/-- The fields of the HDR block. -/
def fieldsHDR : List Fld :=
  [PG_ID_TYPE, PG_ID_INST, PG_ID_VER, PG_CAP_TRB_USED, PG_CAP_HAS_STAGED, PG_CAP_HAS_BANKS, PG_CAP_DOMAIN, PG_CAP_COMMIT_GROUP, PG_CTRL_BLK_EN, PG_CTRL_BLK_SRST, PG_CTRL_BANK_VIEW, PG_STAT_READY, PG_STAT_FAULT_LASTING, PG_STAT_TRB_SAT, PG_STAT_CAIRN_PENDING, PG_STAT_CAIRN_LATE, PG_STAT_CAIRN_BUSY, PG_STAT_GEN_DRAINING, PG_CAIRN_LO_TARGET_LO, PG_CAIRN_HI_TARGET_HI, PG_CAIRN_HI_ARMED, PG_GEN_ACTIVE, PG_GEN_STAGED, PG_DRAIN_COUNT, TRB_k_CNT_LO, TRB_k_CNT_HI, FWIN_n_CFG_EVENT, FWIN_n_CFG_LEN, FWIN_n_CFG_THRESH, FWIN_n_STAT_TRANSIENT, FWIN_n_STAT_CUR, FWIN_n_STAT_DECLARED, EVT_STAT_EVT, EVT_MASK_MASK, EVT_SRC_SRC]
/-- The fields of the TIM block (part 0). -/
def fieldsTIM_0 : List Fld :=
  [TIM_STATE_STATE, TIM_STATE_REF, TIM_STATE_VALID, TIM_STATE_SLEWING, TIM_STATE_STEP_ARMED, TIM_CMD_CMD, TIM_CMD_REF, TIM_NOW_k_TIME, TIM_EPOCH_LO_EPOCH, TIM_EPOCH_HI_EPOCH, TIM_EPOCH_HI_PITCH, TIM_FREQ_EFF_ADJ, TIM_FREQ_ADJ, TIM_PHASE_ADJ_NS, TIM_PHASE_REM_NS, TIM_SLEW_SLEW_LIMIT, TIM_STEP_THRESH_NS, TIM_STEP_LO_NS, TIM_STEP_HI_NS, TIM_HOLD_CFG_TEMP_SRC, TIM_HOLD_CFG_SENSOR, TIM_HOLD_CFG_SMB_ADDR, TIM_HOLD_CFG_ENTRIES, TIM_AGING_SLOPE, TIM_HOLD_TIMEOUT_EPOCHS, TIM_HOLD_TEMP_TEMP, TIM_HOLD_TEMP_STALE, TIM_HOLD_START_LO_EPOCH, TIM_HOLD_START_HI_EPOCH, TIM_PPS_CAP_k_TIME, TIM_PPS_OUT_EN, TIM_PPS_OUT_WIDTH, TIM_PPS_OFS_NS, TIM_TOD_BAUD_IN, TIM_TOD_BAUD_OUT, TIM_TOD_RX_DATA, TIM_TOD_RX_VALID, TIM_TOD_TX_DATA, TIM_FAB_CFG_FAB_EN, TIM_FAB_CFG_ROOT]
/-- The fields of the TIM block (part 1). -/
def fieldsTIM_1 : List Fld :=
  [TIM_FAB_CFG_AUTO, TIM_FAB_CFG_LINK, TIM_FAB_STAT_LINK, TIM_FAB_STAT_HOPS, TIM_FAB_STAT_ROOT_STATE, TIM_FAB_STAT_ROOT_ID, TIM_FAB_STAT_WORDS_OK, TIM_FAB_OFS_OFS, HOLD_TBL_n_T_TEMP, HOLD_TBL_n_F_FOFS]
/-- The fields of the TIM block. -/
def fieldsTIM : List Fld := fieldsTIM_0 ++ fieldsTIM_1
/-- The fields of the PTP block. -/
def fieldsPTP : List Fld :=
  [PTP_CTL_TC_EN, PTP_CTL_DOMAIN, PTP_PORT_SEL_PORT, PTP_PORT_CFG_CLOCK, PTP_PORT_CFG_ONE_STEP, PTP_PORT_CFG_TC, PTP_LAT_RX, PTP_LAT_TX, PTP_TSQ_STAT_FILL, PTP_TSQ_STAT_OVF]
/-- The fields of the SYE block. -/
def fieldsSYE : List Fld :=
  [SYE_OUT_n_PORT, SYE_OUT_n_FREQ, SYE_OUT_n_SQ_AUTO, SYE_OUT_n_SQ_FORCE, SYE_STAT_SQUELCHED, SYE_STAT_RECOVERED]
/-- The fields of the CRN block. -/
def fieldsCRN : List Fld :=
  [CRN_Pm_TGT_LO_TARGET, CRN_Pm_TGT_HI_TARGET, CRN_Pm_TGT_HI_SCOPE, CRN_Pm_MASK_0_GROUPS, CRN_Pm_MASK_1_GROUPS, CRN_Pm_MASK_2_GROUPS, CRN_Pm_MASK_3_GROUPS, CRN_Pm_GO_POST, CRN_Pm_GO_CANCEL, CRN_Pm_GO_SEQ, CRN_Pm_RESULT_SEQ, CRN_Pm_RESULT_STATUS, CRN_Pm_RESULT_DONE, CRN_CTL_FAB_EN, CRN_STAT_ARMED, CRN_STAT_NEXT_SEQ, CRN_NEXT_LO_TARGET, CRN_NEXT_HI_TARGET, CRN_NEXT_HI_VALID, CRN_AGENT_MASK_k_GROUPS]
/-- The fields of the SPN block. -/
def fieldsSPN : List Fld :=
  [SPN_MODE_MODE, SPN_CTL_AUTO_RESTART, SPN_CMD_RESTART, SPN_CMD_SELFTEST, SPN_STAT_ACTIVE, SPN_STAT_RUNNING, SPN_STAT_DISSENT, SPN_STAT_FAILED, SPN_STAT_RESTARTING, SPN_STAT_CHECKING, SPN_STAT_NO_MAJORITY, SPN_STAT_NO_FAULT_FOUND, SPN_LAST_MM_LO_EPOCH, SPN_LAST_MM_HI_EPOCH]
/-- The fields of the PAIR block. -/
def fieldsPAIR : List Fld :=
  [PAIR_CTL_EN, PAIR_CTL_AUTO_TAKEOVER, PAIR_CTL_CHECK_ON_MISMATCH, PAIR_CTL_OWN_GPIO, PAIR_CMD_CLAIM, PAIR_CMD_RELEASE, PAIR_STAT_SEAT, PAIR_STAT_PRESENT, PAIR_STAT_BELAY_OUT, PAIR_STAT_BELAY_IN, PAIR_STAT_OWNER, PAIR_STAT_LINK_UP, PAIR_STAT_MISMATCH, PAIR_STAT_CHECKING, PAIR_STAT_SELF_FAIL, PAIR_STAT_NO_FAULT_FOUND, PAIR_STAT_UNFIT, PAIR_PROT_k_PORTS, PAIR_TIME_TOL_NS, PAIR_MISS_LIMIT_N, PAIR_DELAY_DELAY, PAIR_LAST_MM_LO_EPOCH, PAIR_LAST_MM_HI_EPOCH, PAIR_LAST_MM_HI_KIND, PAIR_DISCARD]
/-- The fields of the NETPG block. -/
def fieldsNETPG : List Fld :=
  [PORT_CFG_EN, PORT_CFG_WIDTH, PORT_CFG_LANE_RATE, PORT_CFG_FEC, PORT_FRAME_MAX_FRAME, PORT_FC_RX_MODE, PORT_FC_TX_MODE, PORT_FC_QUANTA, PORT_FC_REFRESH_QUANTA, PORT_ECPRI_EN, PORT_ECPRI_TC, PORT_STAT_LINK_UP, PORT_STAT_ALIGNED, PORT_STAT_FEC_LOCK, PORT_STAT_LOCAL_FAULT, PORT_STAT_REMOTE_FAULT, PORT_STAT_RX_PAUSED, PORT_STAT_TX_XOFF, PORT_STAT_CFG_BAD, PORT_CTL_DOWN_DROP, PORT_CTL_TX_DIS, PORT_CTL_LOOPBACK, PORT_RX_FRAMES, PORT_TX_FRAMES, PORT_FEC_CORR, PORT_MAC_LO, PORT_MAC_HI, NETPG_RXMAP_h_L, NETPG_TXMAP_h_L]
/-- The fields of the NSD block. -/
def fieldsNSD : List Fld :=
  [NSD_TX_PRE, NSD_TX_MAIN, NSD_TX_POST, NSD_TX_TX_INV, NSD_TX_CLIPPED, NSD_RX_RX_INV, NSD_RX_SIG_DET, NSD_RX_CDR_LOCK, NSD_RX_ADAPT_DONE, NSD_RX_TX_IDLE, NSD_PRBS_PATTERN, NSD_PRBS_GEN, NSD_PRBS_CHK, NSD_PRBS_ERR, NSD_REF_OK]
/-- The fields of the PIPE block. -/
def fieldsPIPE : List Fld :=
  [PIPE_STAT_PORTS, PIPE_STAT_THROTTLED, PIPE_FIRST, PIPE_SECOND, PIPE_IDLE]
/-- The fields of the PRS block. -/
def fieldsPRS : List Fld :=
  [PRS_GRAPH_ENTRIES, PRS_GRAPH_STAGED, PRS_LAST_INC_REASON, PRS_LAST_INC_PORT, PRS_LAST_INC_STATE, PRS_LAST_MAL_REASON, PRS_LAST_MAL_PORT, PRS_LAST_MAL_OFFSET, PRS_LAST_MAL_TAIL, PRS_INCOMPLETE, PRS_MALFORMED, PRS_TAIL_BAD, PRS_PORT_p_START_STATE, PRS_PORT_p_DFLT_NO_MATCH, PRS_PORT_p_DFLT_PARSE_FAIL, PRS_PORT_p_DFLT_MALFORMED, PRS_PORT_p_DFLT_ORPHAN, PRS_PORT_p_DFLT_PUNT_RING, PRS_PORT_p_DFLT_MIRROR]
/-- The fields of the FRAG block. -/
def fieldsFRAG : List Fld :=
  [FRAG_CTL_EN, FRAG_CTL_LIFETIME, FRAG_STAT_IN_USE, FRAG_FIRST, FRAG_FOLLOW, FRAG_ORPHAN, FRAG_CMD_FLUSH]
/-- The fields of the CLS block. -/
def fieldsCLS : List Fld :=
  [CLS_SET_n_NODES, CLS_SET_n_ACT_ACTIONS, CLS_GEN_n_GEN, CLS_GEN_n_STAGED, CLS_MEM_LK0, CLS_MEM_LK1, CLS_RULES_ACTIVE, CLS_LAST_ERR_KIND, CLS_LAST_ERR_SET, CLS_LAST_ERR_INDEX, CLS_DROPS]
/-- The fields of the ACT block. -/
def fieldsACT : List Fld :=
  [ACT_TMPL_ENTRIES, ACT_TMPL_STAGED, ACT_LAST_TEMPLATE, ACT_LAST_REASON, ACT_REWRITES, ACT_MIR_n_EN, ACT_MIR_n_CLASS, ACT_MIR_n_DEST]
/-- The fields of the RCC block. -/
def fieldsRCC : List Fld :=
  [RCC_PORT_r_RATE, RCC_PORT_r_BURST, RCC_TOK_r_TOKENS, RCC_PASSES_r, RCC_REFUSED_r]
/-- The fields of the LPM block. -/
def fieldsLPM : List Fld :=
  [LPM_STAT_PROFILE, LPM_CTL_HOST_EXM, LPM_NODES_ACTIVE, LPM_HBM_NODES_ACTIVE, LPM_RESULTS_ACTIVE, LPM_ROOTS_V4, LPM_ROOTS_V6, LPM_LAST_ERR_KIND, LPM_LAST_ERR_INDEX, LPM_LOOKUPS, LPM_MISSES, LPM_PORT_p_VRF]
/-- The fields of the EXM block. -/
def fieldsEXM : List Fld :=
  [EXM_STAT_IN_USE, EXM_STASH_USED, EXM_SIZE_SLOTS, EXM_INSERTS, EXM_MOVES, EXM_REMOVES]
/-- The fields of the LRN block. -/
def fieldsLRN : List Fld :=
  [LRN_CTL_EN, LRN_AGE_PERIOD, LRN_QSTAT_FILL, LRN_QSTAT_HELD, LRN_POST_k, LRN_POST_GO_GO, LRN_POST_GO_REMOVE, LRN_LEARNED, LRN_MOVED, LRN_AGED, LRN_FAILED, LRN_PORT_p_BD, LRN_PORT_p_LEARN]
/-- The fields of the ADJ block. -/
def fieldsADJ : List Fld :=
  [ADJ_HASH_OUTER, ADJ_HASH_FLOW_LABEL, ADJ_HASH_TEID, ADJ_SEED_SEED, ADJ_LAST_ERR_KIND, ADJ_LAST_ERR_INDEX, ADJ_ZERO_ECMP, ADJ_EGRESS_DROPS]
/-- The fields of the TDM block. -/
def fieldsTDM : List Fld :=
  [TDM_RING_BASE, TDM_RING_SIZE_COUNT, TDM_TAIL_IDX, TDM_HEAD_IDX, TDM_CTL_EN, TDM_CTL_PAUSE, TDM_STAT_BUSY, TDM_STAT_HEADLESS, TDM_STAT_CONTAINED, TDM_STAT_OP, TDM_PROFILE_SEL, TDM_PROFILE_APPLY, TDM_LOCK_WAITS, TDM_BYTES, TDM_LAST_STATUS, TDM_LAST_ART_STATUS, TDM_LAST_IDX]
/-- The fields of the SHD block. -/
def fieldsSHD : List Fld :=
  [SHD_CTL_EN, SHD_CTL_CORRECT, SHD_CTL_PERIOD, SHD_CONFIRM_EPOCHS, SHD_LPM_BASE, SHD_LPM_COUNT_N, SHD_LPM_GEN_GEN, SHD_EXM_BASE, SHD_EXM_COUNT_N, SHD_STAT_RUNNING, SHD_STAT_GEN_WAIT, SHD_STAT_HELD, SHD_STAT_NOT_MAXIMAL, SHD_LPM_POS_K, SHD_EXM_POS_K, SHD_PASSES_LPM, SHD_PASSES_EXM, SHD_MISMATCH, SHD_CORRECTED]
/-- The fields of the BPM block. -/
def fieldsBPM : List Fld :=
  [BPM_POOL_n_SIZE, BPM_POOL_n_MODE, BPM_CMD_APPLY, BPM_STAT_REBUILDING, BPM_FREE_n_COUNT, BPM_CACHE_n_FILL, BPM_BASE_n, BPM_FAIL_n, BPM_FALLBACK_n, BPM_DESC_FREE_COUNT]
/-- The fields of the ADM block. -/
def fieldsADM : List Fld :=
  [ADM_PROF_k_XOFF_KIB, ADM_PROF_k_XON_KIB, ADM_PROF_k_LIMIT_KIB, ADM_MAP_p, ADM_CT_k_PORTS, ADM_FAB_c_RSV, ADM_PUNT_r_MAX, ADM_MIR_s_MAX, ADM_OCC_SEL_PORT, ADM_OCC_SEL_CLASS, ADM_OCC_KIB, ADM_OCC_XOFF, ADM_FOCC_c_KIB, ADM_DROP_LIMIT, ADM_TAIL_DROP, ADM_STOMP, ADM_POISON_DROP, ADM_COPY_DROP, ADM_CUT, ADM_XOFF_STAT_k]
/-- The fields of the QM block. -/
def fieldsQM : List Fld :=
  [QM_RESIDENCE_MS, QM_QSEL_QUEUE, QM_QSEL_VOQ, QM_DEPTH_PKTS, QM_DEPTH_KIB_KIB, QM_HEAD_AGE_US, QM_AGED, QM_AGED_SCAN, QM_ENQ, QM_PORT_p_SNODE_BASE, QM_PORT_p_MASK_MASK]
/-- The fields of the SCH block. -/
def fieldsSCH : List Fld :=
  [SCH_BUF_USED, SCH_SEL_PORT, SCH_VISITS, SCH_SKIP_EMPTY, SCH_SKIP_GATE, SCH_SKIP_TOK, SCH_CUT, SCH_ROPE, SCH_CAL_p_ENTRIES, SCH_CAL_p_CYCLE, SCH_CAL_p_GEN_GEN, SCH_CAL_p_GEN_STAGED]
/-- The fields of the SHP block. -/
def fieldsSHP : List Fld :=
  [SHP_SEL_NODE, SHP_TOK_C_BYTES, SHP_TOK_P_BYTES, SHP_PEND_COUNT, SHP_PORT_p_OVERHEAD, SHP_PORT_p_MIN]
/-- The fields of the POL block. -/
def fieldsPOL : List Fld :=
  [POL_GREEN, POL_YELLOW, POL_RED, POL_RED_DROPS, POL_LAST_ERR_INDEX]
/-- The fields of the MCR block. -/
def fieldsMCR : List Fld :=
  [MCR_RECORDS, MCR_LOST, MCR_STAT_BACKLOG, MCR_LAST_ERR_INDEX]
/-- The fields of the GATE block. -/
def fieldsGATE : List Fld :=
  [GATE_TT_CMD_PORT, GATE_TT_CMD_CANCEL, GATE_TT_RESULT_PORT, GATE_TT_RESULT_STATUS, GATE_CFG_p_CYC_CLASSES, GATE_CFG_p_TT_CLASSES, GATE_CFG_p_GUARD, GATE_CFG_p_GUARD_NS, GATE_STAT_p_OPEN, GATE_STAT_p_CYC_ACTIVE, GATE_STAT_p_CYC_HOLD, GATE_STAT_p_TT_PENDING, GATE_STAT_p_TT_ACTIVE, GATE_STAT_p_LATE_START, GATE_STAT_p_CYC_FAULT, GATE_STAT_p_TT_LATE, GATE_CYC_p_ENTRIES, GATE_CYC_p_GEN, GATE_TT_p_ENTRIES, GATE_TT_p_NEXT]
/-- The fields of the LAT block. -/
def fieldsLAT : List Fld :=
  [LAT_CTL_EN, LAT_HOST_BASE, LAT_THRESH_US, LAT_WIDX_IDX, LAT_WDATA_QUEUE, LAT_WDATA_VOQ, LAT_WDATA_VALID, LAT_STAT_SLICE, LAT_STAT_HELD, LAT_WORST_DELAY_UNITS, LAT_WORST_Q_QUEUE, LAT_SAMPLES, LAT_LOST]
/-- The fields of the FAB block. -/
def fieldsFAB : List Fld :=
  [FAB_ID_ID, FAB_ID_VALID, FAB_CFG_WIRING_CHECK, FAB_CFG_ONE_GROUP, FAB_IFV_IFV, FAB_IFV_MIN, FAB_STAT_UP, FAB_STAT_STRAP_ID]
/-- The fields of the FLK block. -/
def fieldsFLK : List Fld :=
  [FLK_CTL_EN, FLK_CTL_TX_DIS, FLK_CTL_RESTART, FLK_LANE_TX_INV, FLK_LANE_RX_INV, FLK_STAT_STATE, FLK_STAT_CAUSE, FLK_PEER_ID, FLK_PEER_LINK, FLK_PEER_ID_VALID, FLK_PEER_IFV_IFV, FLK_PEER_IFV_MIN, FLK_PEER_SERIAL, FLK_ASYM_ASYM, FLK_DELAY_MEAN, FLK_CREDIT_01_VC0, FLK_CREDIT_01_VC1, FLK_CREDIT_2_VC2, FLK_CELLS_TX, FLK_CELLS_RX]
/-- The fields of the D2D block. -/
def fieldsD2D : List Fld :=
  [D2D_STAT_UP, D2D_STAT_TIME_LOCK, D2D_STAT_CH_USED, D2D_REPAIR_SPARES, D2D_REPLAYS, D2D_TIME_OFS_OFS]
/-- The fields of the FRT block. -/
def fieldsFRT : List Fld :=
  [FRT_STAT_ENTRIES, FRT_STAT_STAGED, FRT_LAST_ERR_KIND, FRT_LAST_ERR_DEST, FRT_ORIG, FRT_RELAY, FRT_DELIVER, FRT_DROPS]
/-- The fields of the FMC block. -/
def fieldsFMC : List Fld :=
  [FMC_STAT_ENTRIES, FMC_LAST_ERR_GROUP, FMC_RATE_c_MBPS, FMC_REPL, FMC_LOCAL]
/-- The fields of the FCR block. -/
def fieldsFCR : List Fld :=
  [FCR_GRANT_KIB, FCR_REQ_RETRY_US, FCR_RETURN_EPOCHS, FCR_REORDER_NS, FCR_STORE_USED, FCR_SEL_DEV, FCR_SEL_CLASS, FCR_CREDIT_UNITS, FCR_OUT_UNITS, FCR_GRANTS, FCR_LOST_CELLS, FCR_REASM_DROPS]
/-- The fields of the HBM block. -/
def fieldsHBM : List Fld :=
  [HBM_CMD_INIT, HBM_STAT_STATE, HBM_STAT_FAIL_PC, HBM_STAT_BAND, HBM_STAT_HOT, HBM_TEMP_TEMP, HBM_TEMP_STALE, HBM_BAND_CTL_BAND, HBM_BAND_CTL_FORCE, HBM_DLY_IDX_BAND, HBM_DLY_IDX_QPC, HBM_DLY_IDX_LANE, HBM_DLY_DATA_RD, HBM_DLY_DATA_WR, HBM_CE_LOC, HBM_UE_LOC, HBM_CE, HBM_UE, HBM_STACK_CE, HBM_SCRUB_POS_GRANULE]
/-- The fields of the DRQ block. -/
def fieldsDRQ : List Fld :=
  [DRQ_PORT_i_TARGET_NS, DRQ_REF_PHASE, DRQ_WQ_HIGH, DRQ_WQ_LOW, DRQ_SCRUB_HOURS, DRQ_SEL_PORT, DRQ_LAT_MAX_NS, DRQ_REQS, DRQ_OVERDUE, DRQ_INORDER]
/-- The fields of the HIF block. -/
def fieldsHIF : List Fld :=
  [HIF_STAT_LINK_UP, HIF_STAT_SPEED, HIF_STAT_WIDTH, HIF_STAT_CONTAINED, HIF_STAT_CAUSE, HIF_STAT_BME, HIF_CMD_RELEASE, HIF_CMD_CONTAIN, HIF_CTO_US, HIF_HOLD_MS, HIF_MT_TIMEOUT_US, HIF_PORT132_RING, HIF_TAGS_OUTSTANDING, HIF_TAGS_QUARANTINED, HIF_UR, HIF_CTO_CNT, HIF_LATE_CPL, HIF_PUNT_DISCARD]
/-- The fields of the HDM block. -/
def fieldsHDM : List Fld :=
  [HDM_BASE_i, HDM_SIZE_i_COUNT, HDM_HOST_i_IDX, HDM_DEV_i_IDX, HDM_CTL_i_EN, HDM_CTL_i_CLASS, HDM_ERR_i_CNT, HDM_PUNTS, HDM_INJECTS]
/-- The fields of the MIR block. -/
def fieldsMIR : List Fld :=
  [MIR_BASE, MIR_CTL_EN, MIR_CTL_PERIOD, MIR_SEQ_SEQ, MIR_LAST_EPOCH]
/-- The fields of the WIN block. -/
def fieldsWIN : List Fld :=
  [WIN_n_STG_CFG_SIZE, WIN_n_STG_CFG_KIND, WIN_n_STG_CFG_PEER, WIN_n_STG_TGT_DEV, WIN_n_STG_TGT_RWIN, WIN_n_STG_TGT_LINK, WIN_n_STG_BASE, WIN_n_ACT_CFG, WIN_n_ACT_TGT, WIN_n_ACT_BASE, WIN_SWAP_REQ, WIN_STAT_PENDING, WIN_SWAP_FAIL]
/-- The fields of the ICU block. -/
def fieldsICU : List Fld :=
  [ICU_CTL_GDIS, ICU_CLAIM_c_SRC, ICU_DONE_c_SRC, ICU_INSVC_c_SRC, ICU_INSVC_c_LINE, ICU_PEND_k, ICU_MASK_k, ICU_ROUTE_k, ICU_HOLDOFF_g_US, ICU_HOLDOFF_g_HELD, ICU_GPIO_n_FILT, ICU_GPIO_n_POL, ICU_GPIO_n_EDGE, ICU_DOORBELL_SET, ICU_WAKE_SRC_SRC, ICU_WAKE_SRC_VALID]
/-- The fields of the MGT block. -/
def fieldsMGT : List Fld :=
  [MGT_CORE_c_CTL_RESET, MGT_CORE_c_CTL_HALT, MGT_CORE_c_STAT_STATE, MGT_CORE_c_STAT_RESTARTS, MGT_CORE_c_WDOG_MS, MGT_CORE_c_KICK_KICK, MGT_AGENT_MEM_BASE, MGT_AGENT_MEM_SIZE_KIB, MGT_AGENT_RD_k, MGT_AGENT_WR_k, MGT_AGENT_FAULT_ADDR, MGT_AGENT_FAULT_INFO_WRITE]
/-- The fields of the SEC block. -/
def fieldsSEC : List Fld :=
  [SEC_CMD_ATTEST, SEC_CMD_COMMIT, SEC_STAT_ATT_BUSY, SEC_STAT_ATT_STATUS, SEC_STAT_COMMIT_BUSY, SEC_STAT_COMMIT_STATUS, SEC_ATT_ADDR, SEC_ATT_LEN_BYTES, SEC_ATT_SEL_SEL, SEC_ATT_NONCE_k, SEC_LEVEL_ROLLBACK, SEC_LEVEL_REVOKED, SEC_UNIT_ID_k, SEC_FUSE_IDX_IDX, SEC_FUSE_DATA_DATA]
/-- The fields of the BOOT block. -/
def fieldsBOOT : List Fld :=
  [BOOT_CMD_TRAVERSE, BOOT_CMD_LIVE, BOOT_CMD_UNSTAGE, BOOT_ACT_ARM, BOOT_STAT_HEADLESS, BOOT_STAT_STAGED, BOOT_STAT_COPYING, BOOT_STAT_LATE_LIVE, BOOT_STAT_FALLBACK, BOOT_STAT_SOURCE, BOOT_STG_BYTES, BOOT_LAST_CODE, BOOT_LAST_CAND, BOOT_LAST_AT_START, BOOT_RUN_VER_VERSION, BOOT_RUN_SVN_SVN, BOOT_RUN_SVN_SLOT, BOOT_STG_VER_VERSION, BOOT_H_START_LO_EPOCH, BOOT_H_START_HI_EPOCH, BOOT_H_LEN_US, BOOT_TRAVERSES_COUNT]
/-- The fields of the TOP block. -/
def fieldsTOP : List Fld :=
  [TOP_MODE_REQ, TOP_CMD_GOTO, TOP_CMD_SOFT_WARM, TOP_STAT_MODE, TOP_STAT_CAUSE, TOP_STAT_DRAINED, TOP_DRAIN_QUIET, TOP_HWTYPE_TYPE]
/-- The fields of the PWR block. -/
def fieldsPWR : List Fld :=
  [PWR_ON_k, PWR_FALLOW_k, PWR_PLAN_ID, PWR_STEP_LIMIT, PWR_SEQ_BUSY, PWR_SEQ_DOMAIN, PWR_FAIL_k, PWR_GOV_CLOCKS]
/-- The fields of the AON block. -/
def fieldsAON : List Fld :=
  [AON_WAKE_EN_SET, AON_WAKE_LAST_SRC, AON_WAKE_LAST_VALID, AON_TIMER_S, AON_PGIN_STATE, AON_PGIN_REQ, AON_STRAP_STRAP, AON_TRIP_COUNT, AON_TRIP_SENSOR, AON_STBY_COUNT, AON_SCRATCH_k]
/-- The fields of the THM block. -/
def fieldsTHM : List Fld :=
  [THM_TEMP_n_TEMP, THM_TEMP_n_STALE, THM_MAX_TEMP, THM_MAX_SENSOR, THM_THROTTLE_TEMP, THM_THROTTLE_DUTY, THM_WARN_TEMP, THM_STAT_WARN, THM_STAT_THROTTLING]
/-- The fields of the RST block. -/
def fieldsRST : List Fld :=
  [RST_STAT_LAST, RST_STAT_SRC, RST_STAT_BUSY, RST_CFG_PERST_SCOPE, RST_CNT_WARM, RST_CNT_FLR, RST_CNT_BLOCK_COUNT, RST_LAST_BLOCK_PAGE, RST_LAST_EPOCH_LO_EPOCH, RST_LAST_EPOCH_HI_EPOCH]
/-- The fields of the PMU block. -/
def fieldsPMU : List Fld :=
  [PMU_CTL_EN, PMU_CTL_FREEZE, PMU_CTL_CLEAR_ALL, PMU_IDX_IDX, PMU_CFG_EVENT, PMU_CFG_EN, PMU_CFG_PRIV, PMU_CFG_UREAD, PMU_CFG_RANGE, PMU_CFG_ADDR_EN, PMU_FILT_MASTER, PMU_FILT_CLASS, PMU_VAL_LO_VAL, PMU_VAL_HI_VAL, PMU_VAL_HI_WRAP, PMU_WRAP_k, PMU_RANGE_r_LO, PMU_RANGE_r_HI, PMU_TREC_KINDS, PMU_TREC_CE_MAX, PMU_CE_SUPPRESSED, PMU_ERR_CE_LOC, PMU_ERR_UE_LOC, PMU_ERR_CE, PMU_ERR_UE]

● WHAT NEEDS TO BE DONE
The lines above, starting at the one with "BOOT block. -/" and ending at the one with "def fieldsPMU : List", are the only ones to return, exactly as written.

● ANSWER SECTION
/-- The fields of the BOOT block. -/
def fieldsBOOT : List Fld :=
  [BOOT_CMD_TRAVERSE, BOOT_CMD_LIVE, BOOT_CMD_UNSTAGE, BOOT_ACT_ARM, BOOT_STAT_HEADLESS, BOOT_STAT_STAGED, BOOT_STAT_COPYING, BOOT_STAT_LATE_LIVE, BOOT_STAT_FALLBACK, BOOT_STAT_SOURCE, BOOT_STG_BYTES, BOOT_LAST_CODE, BOOT_LAST_CAND, BOOT_LAST_AT_START, BOOT_RUN_VER_VERSION, BOOT_RUN_SVN_SVN, BOOT_RUN_SVN_SLOT, BOOT_STG_VER_VERSION, BOOT_H_START_LO_EPOCH, BOOT_H_START_HI_EPOCH, BOOT_H_LEN_US, BOOT_TRAVERSES_COUNT]
/-- The fields of the TOP block. -/
def fieldsTOP : List Fld :=
  [TOP_MODE_REQ, TOP_CMD_GOTO, TOP_CMD_SOFT_WARM, TOP_STAT_MODE, TOP_STAT_CAUSE, TOP_STAT_DRAINED, TOP_DRAIN_QUIET, TOP_HWTYPE_TYPE]
/-- The fields of the PWR block. -/
def fieldsPWR : List Fld :=
  [PWR_ON_k, PWR_FALLOW_k, PWR_PLAN_ID, PWR_STEP_LIMIT, PWR_SEQ_BUSY, PWR_SEQ_DOMAIN, PWR_FAIL_k, PWR_GOV_CLOCKS]
/-- The fields of the AON block. -/
def fieldsAON : List Fld :=
  [AON_WAKE_EN_SET, AON_WAKE_LAST_SRC, AON_WAKE_LAST_VALID, AON_TIMER_S, AON_PGIN_STATE, AON_PGIN_REQ, AON_STRAP_STRAP, AON_TRIP_COUNT, AON_TRIP_SENSOR, AON_STBY_COUNT, AON_SCRATCH_k]
/-- The fields of the THM block. -/
def fieldsTHM : List Fld :=
  [THM_TEMP_n_TEMP, THM_TEMP_n_STALE, THM_MAX_TEMP, THM_MAX_SENSOR, THM_THROTTLE_TEMP, THM_THROTTLE_DUTY, THM_WARN_TEMP, THM_STAT_WARN, THM_STAT_THROTTLING]
/-- The fields of the RST block. -/
def fieldsRST : List Fld :=
  [RST_STAT_LAST, RST_STAT_SRC, RST_STAT_BUSY, RST_CFG_PERST_SCOPE, RST_CNT_WARM, RST_CNT_FLR, RST_CNT_BLOCK_COUNT, RST_LAST_BLOCK_PAGE, RST_LAST_EPOCH_LO_EPOCH, RST_LAST_EPOCH_HI_EPOCH]
/-- The fields of the PMU block. -/
def fieldsPMU : List Fld :=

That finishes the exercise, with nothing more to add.